Сначала мои странные сны о вересковом поле, потом жжение Черной Метки на левом запястье, более редкие появления дементоров — это то, из-за чего я начала сходить с ума. А возвращение в Малфой-Менор, встреча с Нарциссой, обезображенное лицо Тома — только игра моего воображения, очередной кошмар Азкабана. Скоро я снова очнусь в камере, увижу рядом изнуренного Рудольфуса, а позже, совсем скоро, Том заберет меня по-настоящему и скажет, что так хотел снова меня увидеть…
Довольно улыбнувшись своим догадкам, я решительно подняла волшебную палочку и зажгла несколько свечей. Тонкие струйки пламени на концах длинных фитилей мгновенно вспороли темноту, осветив просторное, убранное в бордовые тона помещение. Я плотно закрыла двери и прошла в комнату, по пути скидывая туфли и чувствуя, как ноги утопают в мягком ковре. Все это было так странно — само видение и его реалистичность — что я уже была готова верить в происходящее. Может, одной из причин было то, что меня по-прежнему беспокоило равнодушие Темного Лорда. Сегодня он смотрел на меня так, словно перед ним стояла не я, а бездушная статуя. А мне так и хотелось снова вырваться из своей спальни, броситься к кабинету и крикнуть, что это я, его Беллс, встряхнуть и заставить смотреть себе в глаза так же, как и прежде. Правда, что-то мне подсказывало, что этого не случится; единственное, как он мог бы на это отреагировать, — применить ко мне несколько непростительных проклятий в знак наказания за неподобающее поведение. А я не так страшилась боли, как перспективы разочаровать Темного Лорда своими поступками.
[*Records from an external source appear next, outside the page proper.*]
/-- R14: VF changes only in the instructions that write it as a flag, or as their destination; and a flag written where VF is not
the destination is 0 or 1. -/
def Obligations.OnlyTheListedInstructionsWriteVF : Prop :=
  (∀ (s t : State) (i : Instr), RunsNext s i → step s = .next t → t.getV 15 ≠ s.getV 15 →
    writesFlag i = true ∨ writesVfAsDestination i = true) ∧
  (∀ (s t : State) (x y : Reg), x ≠ 15 →
    ∀ i ∈ [Instr.addReg x y, .sub x y, .subn x y, .shr x y, .shl x y], exec i s = .next t → t.getV 15 = 0 ∨ t.getV 15 = 1)

/-! ## Control transfer -/

/-- R69: JP. -/
def Obligations.JumpGoesToNnn : Prop :=
  ∀ (nnn : BitVec 12) (s : State), decodeWord (0x1#4 ++ nnn) = some (.jp nnn) ∧
    ∃ t, exec (.jp nnn) s = .next t ∧ t.pc.toNat = nnn.toNat ∧ OnlyChanges [.pc] s t

/-- R71: JP V0; the sum is not reduced modulo 4096. -/
def Obligations.JumpWithOffsetGoesToV0PlusNnn : Prop :=
  ∀ (nnn : BitVec 12) (s : State), decodeWord (0xB#4 ++ nnn) = some (.jpV0 nnn) ∧
    ∃ t, exec (.jpV0 nnn) s = .next t ∧ t.pc.toNat = (s.getV 0).toNat + nnn.toNat ∧ OnlyChanges [.pc] s t

/-- R70: CALL pushes the advanced pc and jumps; with SP = 16 it raises STACK_OVERFLOW. -/
def Obligations.CallPushesThePcOrOverflows : Prop :=
  ∀ (nnn : BitVec 12) (s : State), decodeWord (0x2#4 ++ nnn) = some (.call nnn) ∧
    (∀ h : s.sp.toNat < 16, ∃ t, exec (.call nnn) s = .next t ∧ t.pc.toNat = nnn.toNat ∧
      t.stack[s.sp.toNat] = s.pc ∧ (∀ k : Fin 16, k.val ≠ s.sp.toNat → t.stack[k.val] = s.stack[k.val]) ∧
      t.sp.toNat = s.sp.toNat + 1 ∧ OnlyChanges [.pc, .stack, .sp] s t) ∧
    (s.sp.toNat = 16 → ∃ t, exec (.call nnn) s = .next t ∧ TakesFault .stackOverflow (0x2#4 ++ nnn) 0 s t)

/-- R68: RET pops the return address into pc; with SP = 0 it raises STACK_UNDERFLOW. -/
def Obligations.ReturnPopsThePcOrUnderflows : Prop :=
  decodeWord 0x00EE = some .ret ∧ ∀ s : State,
    (∀ _ : 0 < s.sp.toNat, ∀ _ : s.sp.toNat ≤ 16, ∃ t, exec .ret s = .next t ∧ t.pc = s.stack[s.sp.toNat - 1] ∧
      t.sp.toNat = s.sp.toNat - 1 ∧ OnlyChanges [.pc, .sp] s t) ∧
    (s.sp.toNat = 0 → ∃ t, exec .ret s = .next t ∧ TakesFault .stackUnderflow 0x00EE 0 s t)

/-- R70's round trip: a call, then a return at its target, come back to the instruction after the call with SP as before. -/
def Obligations.CallThenReturnComesBack : Prop :=
  ∀ (s : State) (nnn : BitVec 12), RunsNext s (.call nnn) → s.sp.toNat < 16 → nnn.toNat ≤ 0xFFE →
    s.readByte nnn.toNat = 0x00 → s.readByte (nnn.toNat + 1) = 0xEE →
    ∃ t u, step s = .next t ∧ step t = .next u ∧ u.pc = s.pc + 2 ∧ u.sp = s.sp ∧ u.run = .running

/-- R73, R74: the skips on an immediate. -/
def Obligations.ImmediateSkipsAddTwo : Prop :=
  ∀ (x : Reg) (nn : Byte) (s : State),
    decodeWord (0x3#4 ++ nibble x ++ nn) = some (.seImm x nn) ∧ decodeWord (0x4#4 ++ nibble x ++ nn) = some (.sneImm x nn) ∧
    (∃ t, exec (.seImm x nn) s = .next t ∧ t.pc = (if s.getV x = nn then s.pc + 2 else s.pc) ∧ OnlyChanges [.pc] s t) ∧
    (∃ t, exec (.sneImm x nn) s = .next t ∧ t.pc = (if s.getV x = nn then s.pc else s.pc + 2) ∧ OnlyChanges [.pc] s t)

/-- R75, R76: the skips on two registers. -/
def Obligations.RegisterSkipsAddTwo : Prop :=
  ∀ (x y : Reg) (s : State),
    (∀ n : BitVec 4, n ≠ 0 → decodeWord (0x5#4 ++ nibble x ++ nibble y ++ n) = none ∧
      decodeWord (0x9#4 ++ nibble x ++ nibble y ++ n) = none) ∧
    decodeWord (0x5#4 ++ nibble x ++ nibble y ++ 0x0#4) = some (.seReg x y) ∧
    decodeWord (0x9#4 ++ nibble x ++ nibble y ++ 0x0#4) = some (.sneReg x y) ∧
    (∃ t, exec (.seReg x y) s = .next t ∧ t.pc = (if s.getV x = s.getV y then s.pc + 2 else s.pc) ∧ OnlyChanges [.pc] s t) ∧
    (∃ t, exec (.sneReg x y) s = .next t ∧ t.pc = (if s.getV x = s.getV y then s.pc else s.pc + 2) ∧ OnlyChanges [.pc] s t)

/-! ## Loads, arithmetic, logic, shifts, random -/

/-- R81, R83: the register loads; VF changes only as the destination. -/
def Obligations.RegisterLoadsCopyTheOperand : Prop :=
  ∀ (x y : Reg) (nn : Byte) (s : State),
    decodeWord (0x6#4 ++ nibble x ++ nn) = some (.ldImm x nn) ∧
    decodeWord (0x8#4 ++ nibble x ++ nibble y ++ 0x0#4) = some (.ldReg x y) ∧
    (∃ t, exec (.ldImm x nn) s = .next t ∧ t.getV x = nn ∧ RegsKeptBut [x] s t ∧ OnlyChanges [.v] s t) ∧
    (∃ t, exec (.ldReg x y) s = .next t ∧ t.getV x = s.getV y ∧ RegsKeptBut [x] s t ∧ OnlyChanges [.v] s t)

/-- R82: ADD immediate wraps modulo 256 and sets no carry. -/
def Obligations.AddImmediateWrapsWithoutCarry : Prop :=
  ∀ (x : Reg) (nn : Byte) (s : State), decodeWord (0x7#4 ++ nibble x ++ nn) = some (.addImm x nn) ∧
    ∃ t, exec (.addImm x nn) s = .next t ∧ (t.getV x).toNat = ((s.getV x).toNat + nn.toNat) % 256 ∧
      RegsKeptBut [x] s t ∧ OnlyChanges [.v] s t
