theorem encode_of_decodeGroupF (h : decodeGroupF x nn = some i) : encode i = encXNN 0xF x nn := by
  unfold decodeGroupF at h
  split at h <;> cases h <;> rfl
end

/-- Settles O2, by the decoder's branches: each keeps every field its pattern has beside the first nibble, and a word is
put together again from its fields. -/
theorem encodeOfDecodeIsTheWord : Obligations.EncodeOfDecodeIsTheWord := by
  intro op i h
  unfold decodeWord at h
  split at h
  next => exact encode_of_decodeGroup0 h
  next hd => cases h; exact encNNN_of_fieldD1 hd
  next hd => cases h; exact encNNN_of_fieldD1 hd
  next hd => cases h; exact encXNN_of_fieldD1 hd
  next hd => cases h; exact encXNN_of_fieldD1 hd
  next hd =>
    obtain ⟨hn, hi⟩ := Option.ite_none_right_eq_some.mp h
    cases hi
    exact encXYN_of_fieldD1_fieldN hd hn
  next hd => cases h; exact encXNN_of_fieldD1 hd
  next hd => cases h; exact encXNN_of_fieldD1 hd
  next hd => exact (encode_of_decodeGroup8 h).trans (encXYN_of_fieldD1_fieldN hd rfl)
  next hd =>
    obtain ⟨hn, hi⟩ := Option.ite_none_right_eq_some.mp h
    cases hi
    exact encXYN_of_fieldD1_fieldN hd hn
  next hd => cases h; exact encNNN_of_fieldD1 hd
  next hd => cases h; exact encNNN_of_fieldD1 hd
  next hd => cases h; exact encXNN_of_fieldD1 hd
  next hd => cases h; exact encXYN_of_fieldD1_fieldN hd rfl
  next hd => exact (encode_of_decodeGroupE h).trans (encXNN_of_fieldD1 hd)
  next hd => exact (encode_of_decodeGroupF h).trans (encXNN_of_fieldD1 hd)
  next => cases h

/-! ## What the decoder dispatches on -/

section
variable (x y x' y' : Reg)

theorem map_mnemonic_decodeGroup8 (n : BitVec 4) :
    (decodeGroup8 x y n).map Instr.mnemonic = (decodeGroup8 x' y' n).map Instr.mnemonic := by
  unfold decodeGroup8
  split <;> rfl

theorem map_mnemonic_decodeGroupE (nn : Byte) :
    (decodeGroupE x nn).map Instr.mnemonic = (decodeGroupE x' nn).map Instr.mnemonic := by
  unfold decodeGroupE
  split <;> rfl

theorem map_mnemonic_decodeGroupF (nn : Byte) :
    (decodeGroupF x nn).map Instr.mnemonic = (decodeGroupF x' nn).map Instr.mnemonic := by
  unfold decodeGroupF
  split <;> rfl
end

/-- Which instruction a word is, if any, depends only on its first nibble and on what the group of that nibble dispatches
on: the whole word, the last nibble, the low byte, or nothing more (R55). -/
theorem map_mnemonic_decodeWord_congr {op w : Word} (hd : fieldD1 op = fieldD1 w) (h0 : fieldD1 w = 0x0#4 → op = w)
    (hn : fieldD1 w ∈ [0x5#4, 0x8#4, 0x9#4] → fieldN op = fieldN w)
    (hnn : fieldD1 w ∈ [0xE#4, 0xF#4] → fieldNN op = fieldNN w) :
    (decodeWord op).map Instr.mnemonic = (decodeWord w).map Instr.mnemonic := by
  unfold decodeWord
  rw [hd]
  split
  next hw => rw [h0 hw]
  next => rfl
  next => rfl
  next => rfl
  next => rfl
  next hw => rw [hn (by simp [hw])]; split <;> rfl
  next => rfl
  next => rfl
  next hw => rw [hn (by simp [hw])]; exact map_mnemonic_decodeGroup8 ..
  next hw => rw [hn (by simp [hw])]; split <;> rfl
  next => rfl
  next => rfl
  next => rfl
  next => rfl
  next hw => rw [hnn (by simp [hw])]; exact map_mnemonic_decodeGroupE ..
  next hw => rw [hnn (by simp [hw])]; exact map_mnemonic_decodeGroupF ..
  next => rfl

/-! ## The opcode map -/

/-- A mask that keeps a field whole makes words that agree under it agree in that field. -/
theorem extractLsb'_eq_of_and_eq {op w m : Word} {start len : Nat} (h : op &&& m = w &&& m)
    (hm : m.extractLsb' start len = BitVec.allOnes len) : op.extractLsb' start len = w.extractLsb' start len := by
  simpa [BitVec.extractLsb'_and, hm] using congrArg (BitVec.extractLsb' start len) h

/-- The mask of a row keeps whatever the decoder dispatches on for the first nibble of that row. -/
theorem opcodeMap_mask : ∀ r ∈ opcodeMap, fieldD1 r.mask = BitVec.allOnes 4 ∧
    (fieldD1 r.pattern = 0x0#4 → r.mask = BitVec.allOnes 16) ∧
    (fieldD1 r.pattern ∈ [0x5#4, 0x8#4, 0x9#4] → fieldN r.mask = BitVec.allOnes 4) ∧
    (fieldD1 r.pattern ∈ [0xE#4, 0xF#4] → fieldNN r.mask = BitVec.allOnes 8) := by decide

/-- The pattern of a row is a word the row selects, and decodes to its instruction. -/
theorem opcodeMap_pattern : ∀ r ∈ opcodeMap,
    r.selects r.pattern ∧ (decodeWord r.pattern).map Instr.mnemonic = some r.mnemonic := by decide

theorem opcodeMap_mnemonic_inj : ∀ r ∈ opcodeMap, ∀ q ∈ opcodeMap, r.mnemonic = q.mnemonic → r = q := by decide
Я легла спиной на кровать, чувствуя, как тело утопает в мягкой перине, и закрыла глаза. Хотелось успокоиться, но сердце, как назло, с каждой секундой стучало все быстрее, как будто должно было произойти что-то очень важное. А если все, что могло, уже произошло? На душе был какой-то невидимый груз, лишающий возможности здраво оценить ситуацию и понять, что делать дальше. Одно я знала точно: нужно стараться быть как можно более полезной Милорду и делать все, чтобы снова доказать ему мою преданность.
Но разве я мало раз показывала ему, что он — самое важное в моей жизни? Оставалось только думать о том, что он это понимает, но ни капли не ценит. Вспоминать его равнодушие было невыносимо. Если бы он выражал презрение и в его глазах играла ненависть, мне было бы значительно легче, я бы точно знала, что не все потеряно, но сейчас…
Он так холодно осведомлялся о нашем ребенке, а когда узнал, что его нет, мне показалось, вздохнул с облегчением. А когда-то он так хотел его, говорил, что это то, что свяжет нас навсегда.
Я плохо помнила те времена, а картины прошлого в сознании рисовались совсем размыто. Это были призраки, недосягаемые мечты, которые так безжалостно украл у меня Азкабан. Наше с Томом украденное счастье. Конечно, разве в тюрьме могли быть счастливые воспоминания?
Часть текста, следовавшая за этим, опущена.